/-! The tick. -/

/-- Step 1 of R45 (R56, R223). -/
def closeWindows (s : State) : State :=
  { s with
    cache := { s.cache with errors := [] }
    wards := s.wards.mapAll {} (fun _ x => { x with malformed := 0 })
    cells := s.cells.mapAll {} (fun _ x => { x with arm := { x.arm with badTick := 0 } }) }
/-- A tick's credit of a rebuild or a scrub (R270, R273): RATE × 1,000 B, up to 1 MiB (DEDUCED, log 23). -/
def Work.earn (k : Work) : Work :=
  if k.active then { k with credit := min 1048576 (k.credit + 1000 * k.rate) } else k
/-- Everything that counts whole ticks, one tick on (DESIGN CHOICE, log 8 and 38). -/
def countTick (s : State) : State :=
  let a := s.ring.admin
  let a1 := if chainCounts .admin s then { a with chainTicks := a.chainTicks + 1 } else a
  let s1 := { s with
    sec := { s.sec with
      idleTicks := if s.sec.session && !s.sec.fetchedThisTick then s.sec.idleTicks + 1 else 0
      fetchedThisTick := false
      lockoutLeft := s.sec.lockoutLeft - 1 }
    ring := { s.ring with admin := a1 } }
  let s2 := s.usedWards.foldl (fun s w => s.updWard w (fun x => { x with
    openBlk := x.openBlk.map (fun b => { b with ticks := b.ticks + 1 })
    ring := if chainCounts (.ward w) s then { x.ring with chainTicks := x.ring.chainTicks + 1 } else x.ring })) s1
  { s2 with
    cells := s2.cells.mapAll {} (fun _ x => if x.servo.loaded then { x with idle := x.idle + 1 } else x)
    groups := s2.groups.mapAll {} (fun _ g => { g with rebuild := g.rebuild.earn, scrub := g.scrub.earn }) }
/-- What those counts bring about (DESIGN CHOICE, log 8). -/
def tickLimits (s : State) : State :=
  let s1 := chainTorn .admin (lockoutEnd (officerIdle s))
  let s2 := s1.usedWards.foldl (fun s w => ageBlock w (chainTorn (.ward w) s)) s1
  let s3 := allCells.foldl (fun s c => idlePark (presentSample s c) c) s2
  stallTick (ageCache s3)
/-- Step 4 of R45: IRQ_STATUS.TICK. -/
def raiseTick (s : State) : State := mark 0x00020 0 { s with sys := { s.sys with irqTick := true } }
/-- The boundary actions of tick `n` at beat `b` (R45, R347): before hand-off no image is made and no frame sent (R361, R370)
(DEDUCED, log 40). -/
def boundary (n : Nat) (b : DWord) (e : TickEnv) (s : State) : State :=
  let s0 := closeWindows { s with clk := { s.clk with tickDone := n } }
  let s1 := raiseTick (sample e (if s.handedOff then snapshot (n - 1) b s0 else s0))
  let s2 := tickLimits (countTick (if s.handedOff then dezia (n - 1) s1 else s1))
  if e.voteBad && s.handedOff then voteCorrupt s2 else s2
/-- A grid hinge pauses after `p.1` beats (R32): counted against the receiving island, and logged. -/
def hingePause (s : State) (p : Nat × Fin 6) : State :=
  logEvent 0x0102 p.2.val 0 0 (bump (cDev (16 + p.2.val)) 1 (wait p.1 s))
/-- The clock reaches the next boundary (R3): the image of the one before is published by now, and every gate whose beat has
come has fallen (DESIGN CHOICE, log 8 and 32). -/
def reachTick (e : TickEnv) (s : State) : State :=
  let s1 := e.hinges.foldl hingePause (publish s)
  lateGates (if s1.clk.due = [] then elapseTo (1000000 * (s1.clk.tickDone + 1)) s1 else s1)
/-- The actions of the first boundary that is due (R3, R45). -/
def takeTick (e : TickEnv) (s : State) : State :=
  match s.clk.due with
  | [] => s
  | b :: t => boundary (s.clk.tickDone + 1) b e { s with clk := { s.clk with due := t } }
/-- TICK (R3, R45): the next boundary that has not had its actions. -/
def tick (e : TickEnv) (s : State) : State := takeTick e (reachTick e s)
/-- TICK. -/
def execTick (e : TickEnv) (s : State) : Host.Outcome State Fault Refusal := .next (if s.awake then tick e s else s)

end Sys2Proof.Machine
end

***

_EXERCISE_
Repeat the whole listing, keeping every word exact.

_WRITTEN RESPONSE_
/-! The tick. -/

/-- Step 1 of R45 (R56, R223). -/
def closeWindows (s : State) : State :=
  { s with
    cache := { s.cache with errors := [] }
    wards := s.wards.mapAll {} (fun _ x => { x with malformed := 0 })
    cells := s.cells.mapAll {} (fun _ x => { x with arm := { x.arm with badTick := 0 } }) }
/-- A tick's credit of a rebuild or a scrub (R270, R273): RATE × 1,000 B, up to 1 MiB (DEDUCED, log 23). -/
def Work.earn (k : Work) : Work :=
  if k.active then { k with credit := min 1048576 (k.credit + 1000 * k.rate) } else k
/-- Everything that counts whole ticks, one tick on (DESIGN CHOICE, log 8 and 38). -/
def countTick (s : State) : State :=
  let a := s.ring.admin
  let a1 := if chainCounts .admin s then { a with chainTicks := a.chainTicks + 1 } else a
  let s1 := { s with
    sec := { s.sec with
      idleTicks := if s.sec.session && !s.sec.fetchedThisTick then s.sec.idleTicks + 1 else 0
      fetchedThisTick := false
      lockoutLeft := s.sec.lockoutLeft - 1 }
    ring := { s.ring with admin := a1 } }
  let s2 := s.usedWards.foldl (fun s w => s.updWard w (fun x => { x with
    openBlk := x.openBlk.map (fun b => { b with ticks := b.ticks + 1 })
    ring := if chainCounts (.ward w) s then { x.ring with chainTicks := x.ring.chainTicks + 1 } else x.ring })) s1
  { s2 with
    cells := s2.cells.mapAll {} (fun _ x => if x.servo.loaded then { x with idle := x.idle + 1 } else x)
    groups := s2.groups.mapAll {} (fun _ g => { g with rebuild := g.rebuild.earn, scrub := g.scrub.earn }) }
/-- What those counts bring about (DESIGN CHOICE, log 8). -/
def tickLimits (s : State) : State :=
  let s1 := chainTorn .admin (lockoutEnd (officerIdle s))
  let s2 := s1.usedWards.foldl (fun s w => ageBlock w (chainTorn (.ward w) s)) s1
  let s3 := allCells.foldl (fun s c => idlePark (presentSample s c) c) s2
  stallTick (ageCache s3)
/-- Step 4 of R45: IRQ_STATUS.TICK. -/
def raiseTick (s : State) : State := mark 0x00020 0 { s with sys := { s.sys with irqTick := true } }
/-- The boundary actions of tick `n` at beat `b` (R45, R347): before hand-off no image is made and no frame sent (R361, R370)
(DEDUCED, log 40). -/
def boundary (n : Nat) (b : DWord) (e : TickEnv) (s : State) : State :=
  let s0 := closeWindows { s with clk := { s.clk with tickDone := n } }
  let s1 := raiseTick (sample e (if s.handedOff then snapshot (n - 1) b s0 else s0))
  let s2 := tickLimits (countTick (if s.handedOff then dezia (n - 1) s1 else s1))
  if e.voteBad && s.handedOff then voteCorrupt s2 else s2
/-- A grid hinge pauses after `p.1` beats (R32): counted against the receiving island, and logged. -/
def hingePause (s : State) (p : Nat × Fin 6) : State :=
  logEvent 0x0102 p.2.val 0 0 (bump (cDev (16 + p.2.val)) 1 (wait p.1 s))
/-- The clock reaches the next boundary (R3): the image of the one before is published by now, and every gate whose beat has
come has fallen (DESIGN CHOICE, log 8 and 32). -/
def reachTick (e : TickEnv) (s : State) : State :=
  let s1 := e.hinges.foldl hingePause (publish s)
  lateGates (if s1.clk.due = [] then elapseTo (1000000 * (s1.clk.tickDone + 1)) s1 else s1)
/-- The actions of the first boundary that is due (R3, R45). -/
def takeTick (e : TickEnv) (s : State) : State :=
  match s.clk.due with
  | [] => s
  | b :: t => boundary (s.clk.tickDone + 1) b e { s with clk := { s.clk with due := t } }
/-- TICK (R3, R45): the next boundary that has not had its actions. -/
def tick (e : TickEnv) (s : State) : State := takeTick e (reachTick e s)
/-- TICK. -/
def execTick (e : TickEnv) (s : State) : Host.Outcome State Fault Refusal := .next (if s.awake then tick e s else s)

end Sys2Proof.Machine
end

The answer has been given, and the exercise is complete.